A consultora de liderança americana Tara Jaye Frank propõe perguntas poderosas como: “Como é a inclusão para você? Quando você se sentiu mais incluído? Quais foram as circunstâncias? Quando você se sentiu excluído? Quais foram as circunstâncias?” Essas perguntas nos ajudam a entender a inclusão a partir da perspectiva única de cada pessoa.

Também é crucial perguntar, por padrão, quais adaptações os novos membros da equipe precisam para ter o melhor desempenho, já que muitas deficiências são invisíveis. E mesmo com diferenças visíveis, só a pessoa sabe o que é melhor para si.

Criando conexão por meio de investigação

Conversas individuais são oportunidades perfeitas para um check-in. Podemos perguntar: "O que você está enfrentando?" "Quais são as suas preocupações?" "De que apoio você precisa neste momento?" "Como posso ajudar a superar os desafios ou barreiras que você está enfrentando no trabalho?" "O que aumentaria seu senso de pertencimento?"“

Durante as reuniões de equipe, podemos criar dinâmicas que ajudem os membros da equipe a se conhecerem melhor e a se apoiarem mutuamente. Podemos falar abertamente sobre nossos desafios e motivadores, ou usar quebra-gelos como a "Previsão do Tempo" para descrever nosso humor (ensolarado, chuvoso, nublado, com vento, etc.).

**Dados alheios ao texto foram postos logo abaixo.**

-- ==== Sys2Proof/Tests/Slice0.lean ====
section
/-! SUPPORT. Tests of the model on the vectors of spec/95_test_vectors.md and on words written out from the spec's
encodings, and a witness for the hypotheses of every obligation that has any. Expected values come from the spec. -/

namespace Sys2Proof.Tests
set_option Elab.async false
open Sys2Proof Sys2Proof.Machine

/-! ## Helpers -/

/-- One field of a next state; none for a stop. -/
def field {α : Type} (f : State → α) : Result → Option α
  | .next t => some (f t)
  | .fault _ => none
  | .refused _ => none

/-- 128 copies of a byte. -/
def fill (b : Byte) : List Byte := List.replicate 128 b

/-- A state of a session whose source is open and whose current block holds `d`. -/
def sample (st : CtrlState) (bn : Byte) (eof : Bool) (d rx : List Byte) : State :=
  { State.reset with
    state := st, blockNumber := bn, eofFlag := eof, fileOpen := true, rawMode := true, rx := rx
    currentBlock := assemble (if st = .build then bn - 1#8 else bn) (fillPayload d []) }

/-- The frame of vector F2e: 01 02 FD, 83 8A, 126 times 00, 0D. -/
def frameF2e : List Byte := [0x01#8, 0x02#8, 0xFD#8, 0x83#8, 0x8A#8] ++ List.replicate 126 0x00#8 ++ [0x0D#8]

/-! ## Well-formedness: one ill-formed term for each check -/

theorem test_wf_ignored_ack : (Instr.ignored 0x06#8).wf = false := by decide +kernel
theorem test_wf_ignored_nak : (Instr.ignored 0x15#8).wf = false := by decide +kernel
theorem test_wf_ignored_can : (Instr.ignored 0x18#8).wf = false := by decide +kernel
theorem test_wf_block_payload : (Instr.block 1 0xFE#8 (List.replicate 127 0x00#8) 0).wf = false := by decide +kernel
theorem test_wf_block_complement : (Instr.block 1 0xFF#8 (fill 0x00#8) 0).wf = false := by decide +kernel
theorem test_wf_block_checksum : (Instr.block 1 0xFE#8 (fill 0x00#8) 1).wf = false := by decide +kernel
theorem test_wf_checksum_length : (Instr.checksum8 (List.replicate 129 0x00#8)).wf = false := by decide +kernel
theorem test_wf_emit_length : (Instr.emit [0x01#8, 0x02#8]).wf = false := by decide +kernel

/-! ## Decoding: words from R81, R88, R89, R91, R92 -/

/-- The five control byte constants are pairwise distinct, which R89 needs (R98, U16). -/
theorem test_constants_distinct :
    [Config.SOH, Config.EOT, Config.ACK, Config.NAK, Config.CAN].Nodup := by decide +kernel

theorem test_decode_ctrl_in :
    decode .awaitAck [0b00000110#8] = .instr .ack [] ∧ decode .awaitAck [0b00010101#8] = .instr .nak [] ∧
    decode .awaitAck [0b00011000#8] = .instr .can [] ∧
    decode .awaitAck [0b00000111#8] = .instr (.ignored 0x07#8) [] := by decide +kernel
theorem test_decode_eot_response : decode .sendEot [0b00010101#8] = .instr (.eotResponse 0x15#8) [] := by decide +kernel
theorem test_decode_eot : decode .outbound [0b00000100#8] = .instr .eot [] := by decide +kernel
theorem test_decode_state :
    decode .stateReg [0b000#8] = .instr .opInit [] ∧ decode .stateReg [0b001#8] = .instr .opAwaitAck [] ∧
    decode .stateReg [0b010#8] = .instr .opAdvance [] ∧ decode .stateReg [0b011#8] = .instr .opBuild [] ∧
    decode .stateReg [0b100#8] = .instr .opSend [] ∧ decode .stateReg [0b101#8] = .instr .opSendEot [] ∧
    decode .stateReg [0b110#8] = .instr .opDone [] := by decide +kernel
theorem test_decode_state_seven : decode .stateReg [0b111#8] = .rejected .stateCodeSeven := by decide +kernel
/-- The frame of F2e, and one more byte that is not the frame's. -/
theorem test_decode_block : decode .outbound (frameF2e ++ [0x04#8]) =
    .instr (.block 0x02#8 0xFD#8 (padded [0x83#8, 0x8A#8]) 0x0D#8) [0x04#8] := by decide +kernel
theorem test_decode_short_frame : decode .outbound (frameF2e.take 131) = .rejected .shortFrame := by decide +kernel
/-- The component functions have an empty encoding (R96). -/
theorem test_call_rows_have_no_word :
    encode (.checksum8 []) = none ∧ encode .buildBlock = none ∧ encode (.emit []) = none ∧
    encode .awaitByte = none := by decide +kernel

theorem test_table_word_bytes :
    decodeTableWord 8 0x06 = some .ack ∧ decodeTableWord 8 0x15 = some .nak ∧ decodeTableWord 8 0x18 = some .can ∧
    decodeTableWord 8 0x04 = some .eot ∧ decodeTableWord 8 0x43 = some (.ignored 0x43#8) := by decide +kernel
theorem test_table_word_states :
    decodeTableWord 3 4 = some .opSend ∧ decodeTableWord 8 3 = some .opBuild ∧ decodeTableWord 3 7 = none ∧
    decodeTableWord 0 0 = none := by decide +kernel
theorem test_table_word_block :
    decodeTableWord 1056 0xFE0101 = some (.block 0x01#8 0xFE#8 (fill 0x00#8) 0x00#8) := by decide +kernel

/-- The next step after reset runs a CAN, an ACK, a frame's sending. -/
theorem test_fetch_can :
    field (·.doneCause) (step (State.reset.withFetchWord 8 0x18)) = some .peerCancelled := by decide +kernel
theorem test_fetch_ack : field (·.state) (step (State.reset.withFetchWord 8 0x06)) = some .advance := by decide +kernel
theorem test_fetch_block :
    field (fun t => outboundOf t.trace) (step (State.reset.withFetchWord 1056 0xFE0101)) =
      some ([0x01#8, 0x01#8, 0xFE#8] ++ List.replicate 129 0x00#8) := by decide +kernel

/-! ## The controller's operations: vectors T1 to T24 -/

/-- T1. -/
theorem test_opInit_fail :
    field (fun t => (t.state, t.doneCause, t.rawMode, t.isFinal, t.trace))
      (exec .opInit (State.reset.withSession [] false [])) =
      some (.done, .sourceUnavailable, false, true, [.srcOpenFail]) := by decide +kernel
/-- T2, with P3's source. -/
theorem test_opInit_ok :
    field (fun t => (t.state, t.fileOpen, t.rawMode, t.eofFlag, t.bufferByte 131))
      (exec .opInit (State.reset.withSession [0x68#8, 0x65#8, 0x6C#8, 0x6C#8, 0x6F#8, 0x2C#8, 0x20#8, 0x77#8, 0x6F#8,
        0x72#8, 0x6C#8, 0x64#8, 0x0A#8] true [])) =
      some (.awaitAck, true, true, true, 0x92#8) := by decide +kernel
/-- T4: one CAN; what follows it is not read. -/
theorem test_opAwaitAck_can :
    field (fun t => (t.state, t.doneCause, t.trace, t.rx))
      (exec .opAwaitAck (sample .awaitAck 0 false [] [0x18#8, 0x06#8])) =
      some (.done, .peerCancelled, [.rx 0x18#8], [0x06#8]) := by decide +kernel
/-- T12: the neighbours of the three constants. -/
theorem test_opAwaitAck_neighbours :
    [0x07#8, 0x14#8, 0x16#8, 0x19#8, 0x05#8, 0x17#8].map (fun b =>
      field (fun t => (t.state, t.trace)) (exec .opAwaitAck (sample .awaitAck 0 false [] [b]))) =
    [0x07#8, 0x14#8, 0x16#8, 0x19#8, 0x05#8, 0x17#8].map (fun b => some (.awaitAck, [.rx b])) := by decide +kernel
/-- T14. -/
theorem test_opAdvance_eof :
    field (fun t => (t.state, t.blockNumber)) (exec .opAdvance (sample .advance 5 true [] [])) =
      some (.sendEot, 5) := by decide +kernel
/-- T16. -/
theorem test_opAdvance_wraps :
    field (fun t => (t.state, t.blockNumber)) (exec .opAdvance (sample .advance 255 false [] [])) =
      some (.build, 0) := by decide +kernel
/-- T17: the buffer as F2e. -/
theorem test_opBuild_two_bytes :
    field (fun t => (t.state, t.eofFlag, t.bufferBytes))
      (exec .opBuild { sample .build 1 false [0x11#8, 0x11#8, 0x11#8] [] with srcContent := [0x83#8, 0x8A#8] }) =
      some (.send, true, frameF2e) := by decide +kernel
/-- F2g: sequence 0x00, a full read of 0xFF, checksum 0x80, the flag stays 0. -/
theorem test_opBuild_wraps :
    field (fun t => (t.eofFlag, t.bufferByte 1, t.bufferByte 2, t.bufferByte 130, t.bufferByte 131))
      (exec .opBuild { sample .build 255 false [] [] with srcContent := fill 0xFF#8 }) =
      some (false, 0x00#8, 0xFF#8, 0xFF#8, 0x80#8) := by decide +kernel
/-- T18. -/
theorem test_opSend_frame :
    field (fun t => (t.state, outboundOf t.trace)) (exec .opSend (sample .send 1 true [0x83#8, 0x8A#8] [])) =
      some (.awaitAck, frameF2e) := by decide +kernel
/-- L5: a stall after 71 bytes; an inbound byte that waits is not read. -/
theorem test_opSend_stalls :
    field (fun t => (t.state, (outboundOf t.trace).length, t.progress, t.rx))
      (exec .opSend { sample .send 1 true [] [0x18#8] with txReady := some 71 }) =
      some (.send, 71, .sending 71, [0x18#8]) := by decide +kernel
/-- T21. -/
theorem test_opSendEot_can :
    field (fun t => (t.state, t.doneCause, t.trace)) (exec .opSendEot (sample .sendEot 0 true [] [0x18#8])) =
      some (.done, .complete, [.tx 0x04#8, .rx 0x18#8]) := by decide +kernel
/-- T22, P10. -/
theorem test_opSendEot_silent :
    field (fun t => (t.state, t.doneCause, t.trace, t.fileOpen, t.canAct))
      (exec .opSendEot (sample .sendEot 0 true [] [])) =
      some (.sendEot, .none, [.tx 0x04#8], true, false) := by decide +kernel
/-- T23. -/
theorem test_opDone_releases :
    field (fun t => (t.isFinal, t.fileOpen, t.rawMode, t.trace))
      (exec .opDone { sample .done 0 true [] [] with doneCause := .peerCancelled }) =
      some (true, false, false, [.srcClose]) := by decide +kernel
/-- T24: no step. -/
theorem test_opDone_final :
    field (fun t => (t.isFinal, t.trace))
      (step { State.reset with state := .done, doneCause := .sourceUnavailable }) = some (true, []) := by decide +kernel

Essas práticas podem parecer simples, mas são ferramentas poderosas para a construção de culturas inclusivas. Elas sinalizam que nos importamos com as pessoas como seres humanos integrais, não apenas como funcionários. Elas criam espaço para autenticidade e vulnerabilidade, essenciais para a segurança psicológica e o pertencimento.

A arte da escuta inclusiva não se resume apenas a coletar informações – trata-se de construir relacionamentos, gerar confiança e demonstrar que todas as vozes são importantes. Quando abordamos os outros com genuína curiosidade e criamos espaço para um diálogo autêntico, liberamos todo o potencial das nossas equipes.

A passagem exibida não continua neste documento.